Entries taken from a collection
--- --- ---

-- ==== Sys2Proof/Laws/GoesJobs.lean ====
section
/-!
SUPPORT. Laws/GoesJobs.lean: what the operations of Machine/Sched, Flows, Steps, Stitch, Bed, Purl, Transmit, Receive keep
      (`Goes`, of Laws/Goes.lean): scheduling, steps, summation and transport.
Each `…_goes` lists the parts of the state that its operation may change.
-/
namespace Sys2Proof.Machine
open Csr

/-! ## Sched -/

theorem swapArm_goes {s p} : GoesOk [.csr] s (State.swapArm s p) := by
  unfold State.swapArm
  refine .ite ?_ ?_
  · exact .mk (.step .refl set_goes (by decide))
  · exact .error

theorem refill_goes {s rate burst tokens i} : Goes [.csr] s (State.refill s rate burst tokens i) := by
  unfold State.refill
  extract_lets v1
  clear_value v1
  exact .step .refl set_goes (by decide)

theorem execShaperRefill_goes {s} : GoesNext [.csr] s (execShaperRefill s) := by
  unfold execShaperRefill
  extract_lets v1
  have h2 : Goes [.csr] s v1
  · unfold v1
    refine .foldl ?_ (fun x3 y4 h5 => ?_)
    · exact .refl
    · refine .step ?_ refill_goes (by decide)
      with_reducible assumption
  clear_value v1
  refine .mk (.foldl ?_ (fun x6 y7 h8 => ?_))
  · with_reducible assumption
  · refine .step ?_ refill_goes (by decide)
    with_reducible assumption

theorem gateArm_goes {s p} : GoesOk [.csr, .sched] s (State.gateArm s p) := by
  unfold State.gateArm
  extract_lets v1 v2 v3 v4
  clear_value v1 v2 v3 v4
  split
  · rename_i n5 n6
    exact .error
  · rename_i n7 n8 n9
    refine .ite ?_ ?_
    · exact .error
    · exact .mk (.step (.sched .refl (by decide)) set_goes (by decide))

theorem lineEnqueue_goes {s x} : Goes [.sched] s (State.lineEnqueue s x) := by
  unfold State.lineEnqueue
  extract_lets v1 v2 v3 v4 v5 v6
  clear_value v1 v2
  have h7 : Goes [.sched] s v3
  · unfold v3
    refine .ite ?_ ?_
    · exact .step .refl wakeTenant_goes (by decide)
    · exact .refl
  clear_value v3 v4
  have h8 : Goes [.sched] s v5
  · unfold v5
    refine .ite ?_ ?_
    · refine .sched ?_ (by decide)
      with_reducible assumption
    · with_reducible assumption
  clear_value v5 v6
  refine .ite ?_ ?_
  · exact .refl
  · refine .sched ?_ (by decide)
    with_reducible assumption

theorem toYarn_goes {s p y x} : Goes [.csr, .out, .intc, .sched, .line] s (State.toYarn s p y x) := by
  unfold State.toYarn
  extract_lets v1 v2 v3 v4
  clear_value v1 v2
  have h5 : Goes [.csr, .out, .intc, .sched, .line] s v3
  · unfold v3
    exact .sched .refl (by decide)
  clear_value v3
  have h6 : Goes [.csr, .out, .intc, .sched, .line] s v4
  · unfold v4
    refine .step ?_ putPort_goes (by decide)
    with_reducible assumption
  clear_value v4
  refine .step ?_ pmonEdge_goes (by decide)
  with_reducible assumption

theorem lineQueues_goes {s on} : Goes [.csr] s (State.lineQueues s on) := by
  unfold State.lineQueues
  refine .foldl ?_ (fun x1 y2 h3 => ?_)
  · exact .refl
  · extract_lets v4
    clear_value v4
    refine .step (.step (.step ?_ set_goes (by decide)) set_goes (by decide)) set_goes (by decide)
    with_reducible assumption

theorem chargeQueue_goes {s p t q len} : Goes [.csr, .sched] s (State.chargeQueue s p t q len) := by
  unfold State.chargeQueue
  extract_lets v1 v2 v3 v4 v5
  clear_value v1 v2 v3 v4
  have h6 : Goes [.csr, .sched] s v5
  · unfold v5
    exact .sched .refl (by decide)
  clear_value v5
  refine .step ?_ set_goes (by decide)
  with_reducible assumption

theorem chargeTenant_goes {s p t len} : Goes [.csr, .sched] s (State.chargeTenant s p t len) := by
  unfold State.chargeTenant
  extract_lets v1 v2 v3
  clear_value v1 v2
  have h4 : Goes [.csr, .sched] s v3
  · unfold v3
    exact .sched .refl (by decide)
  clear_value v3
  refine .step ?_ set_goes (by decide)
  with_reducible assumption

theorem execSchedServe_goes {p s} : GoesNext [.csr, .out, .intc, .sched, .line] s (execSchedServe p s) := by
  unfold execSchedServe
  extract_lets v1
  clear_value v1
  refine .ite ?_ ?_
  · exact .mk .refl
  · split
    · rename_i n2 n3
      exact .mk .refl
    · rename_i n4 n5 n6
      extract_lets v7 v8
      clear_value v7
      have h9 : Goes [.csr, .out, .intc, .sched, .line] s v8
      · unfold v8
        exact .step .refl set_goes (by decide)
      clear_value v8
      split
      · rename_i n10 n11 n12
        refine .mk (.step (.step ?_ toYarn_goes (by decide)) chargeTenant_goes (by decide))
        with_reducible assumption
      · rename_i n13 n14
        split
        · rename_i n15 n16
          refine .mk ?_
          with_reducible assumption
        · rename_i n17 n18 n19
          split
          · rename_i n20 n21
            refine .mk ?_
            with_reducible assumption
          · rename_i n22 n23 n24
            refine .mk (.step (.step ?_ chargeQueue_goes (by decide)) chargeTenant_goes (by decide))
            refine .step ?_ toYarn_goes (by decide)
            with_reducible assumption

theorem shaperFull_goes {s burst tokens i} : Goes [.csr] s (State.shaperFull s burst tokens i) := by
  unfold State.shaperFull
  exact .step .refl set_goes (by decide)

theorem schedInit_goes {s} : Goes [.csr, .sched] s (State.schedInit s) := by
  unfold State.schedInit
  extract_lets v1 v2 v3 v4
  have h5 : Goes [.csr, .sched] s v1
  · unfold v1
    refine .foldl ?_ (fun x6 y7 h8 => ?_)
    · exact .refl
    · refine .step ?_ set_goes (by decide)
      with_reducible assumption
  clear_value v1
  have h9 : Goes [.csr, .sched] s v2
  · unfold v2
    refine .foldl ?_ (fun x10 y11 h12 => ?_)
    · with_reducible assumption
    · refine .step ?_ shaperFull_goes (by decide)
      with_reducible assumption
  clear_value v2
  have h13 : Goes [.csr, .sched] s v3
  · unfold v3
    refine .foldl ?_ (fun x14 y15 h16 => ?_)
    · with_reducible assumption
    · refine .step ?_ shaperFull_goes (by decide)
      with_reducible assumption
  clear_value v3 v4
  refine .sched ?_ (by decide)
  with_reducible assumption

theorem gateCancel_goes {s p} : Goes [.csr, .out, .intc, .sched] s (State.gateCancel s p) := by
  unfold State.gateCancel
  extract_lets v1
  clear_value v1
  split
  · rename_i n2 n3
    exact .refl
  · rename_i n4 n5 n6 n7
    refine .ite ?_ ?_
    · exact .step (.step (.sched .refl (by decide)) set_goes (by decide)) gateReport_goes (by decide)
    · exact .refl

theorem swapCancel_goes {s p} : Goes [.csr] s (State.swapCancel s p) := by
  unfold State.swapCancel
  exact .step .refl set_goes (by decide)

/-! ## Flows -/

theorem putFlow_goes {s j peer f} : Goes [.xport] s (State.putFlow s j peer f) := by
  unfold State.putFlow
  extract_lets v1
  clear_value v1
  exact .xport .refl (by decide)

theorem placeControl_goes {s j peer c} : Goes [.mem, .poison, .xport] s (State.placeControl s j peer c) := by
  unfold State.placeControl
  extract_lets v1
  clear_value v1
  split
  · rename_i n2 n3
    exact .step .refl putFlow_goes (by decide)
  · rename_i n4 n5 n6
    extract_lets v7 v8
    have h9 : Goes [.mem, .poison, .xport] s v7
    · unfold v7
      exact .step .refl writeBytes_goes (by decide)
    clear_value v7 v8
    refine .step ?_ putFlow_goes (by decide)
    with_reducible assumption

theorem sendControl_goes {s j peer ctype msg port} :
    Goes [.mem, .poison, .xport] s (State.sendControl s j peer ctype msg port) := by
  unfold State.sendControl
  extract_lets v1 v2
  clear_value v1 v2
  refine .ite ?_ ?_
  · exact .step (.step .refl putFlow_goes (by decide)) placeControl_goes (by decide)
  · refine .ite ?_ ?_
    · exact .step (.step .refl putFlow_goes (by decide)) placeControl_goes (by decide)
    · exact .step (.step .refl putFlow_goes (by decide)) placeControl_goes (by decide)

theorem sendAck_goes {s j peer} : Goes [.mem, .poison, .xport] s (State.sendAck s j peer) := by
  unfold State.sendAck
  extract_lets v1 v2 v3 v4 v5
  clear_value v1 v2 v3 v4
  have h6 : Goes [.mem, .poison, .xport] s v5
  · unfold v5
    exact .step .refl putFlow_goes (by decide)
  clear_value v5
  split
  rename_i n7 n8 n9 n10
  split
  rename_i n11 n12 n13 n14
  extract_lets v15 v16 v17
  clear_value v15 v16 v17
  refine .step ?_ sendControl_goes (by decide)
  with_reducible assumption

theorem ackIfFull_goes {s j peer} : Goes [.mem, .poison, .xport] s (State.ackIfFull s j peer) := by
  unfold State.ackIfFull
  extract_lets v1
  clear_value v1
  refine .ite ?_ ?_
  · exact .step .refl sendAck_goes (by decide)
  · exact .refl

theorem nack_goes {s j peer cw} : Goes [.csr, .mem, .poison, .xport] s (State.nack s j peer cw) := by
  unfold State.nack
  extract_lets v1 v2
  clear_value v1
  have h3 : Goes [.csr, .mem, .poison, .xport] s v2
  · unfold v2
    exact .step .refl addSat_goes (by decide)
  clear_value v2
  split
  · rename_i n4 n5
    exact .refl
  · rename_i n6 n7 n8
    refine .step (.step ?_ putFlow_goes (by decide)) ackIfFull_goes (by decide)
    with_reducible assumption

theorem xportLog_goes {s reason site port job} : Goes [.csr, .out] s (State.xportLog s reason site port job) := by
  unfold State.xportLog
  refine .step (.step (.step (.step ?_ set_goes (by decide)) set_goes (by decide)) set_goes (by decide)) report_goes (by decide)
  exact .step .refl set_goes (by decide)

theorem sendPortState_goes {s peer} : Goes [.csr, .mem, .poison, .xport] s (State.sendPortState s peer) := by
  unfold State.sendPortState
  extract_lets v1 v2 v3
  clear_value v1 v2
  have h4 : Goes [.csr, .mem, .poison, .xport] s v3
  · unfold v3
    exact .step (.step .refl set_goes (by decide)) set_goes (by decide)
  clear_value v3
  refine .step ?_ sendControl_goes (by decide)
  with_reducible assumption

theorem shortTest_goes {s j peer cw} : Goes [.csr, .mem, .poison, .xport] s (State.shortTest s j peer cw) := by
  unfold State.shortTest
  extract_lets v1
  clear_value v1
  split
  · rename_i n2 n3
    exact .refl
  · rename_i n4 n5 n6
    refine .ite ?_ ?_
    · exact .refl
    · exact .step (.step .refl putFlow_goes (by decide)) nack_goes (by decide)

--- --- ---

EXERCISE DESCRIPTION
Review the preceding data and report every line that includes the string "execSchedServe".

RESULT OF THIS EXERCISE
theorem execSchedServe_goes {p s} : GoesNext [.csr, .out, .intc, .sched, .line] s (execSchedServe p s) := by
  unfold execSchedServe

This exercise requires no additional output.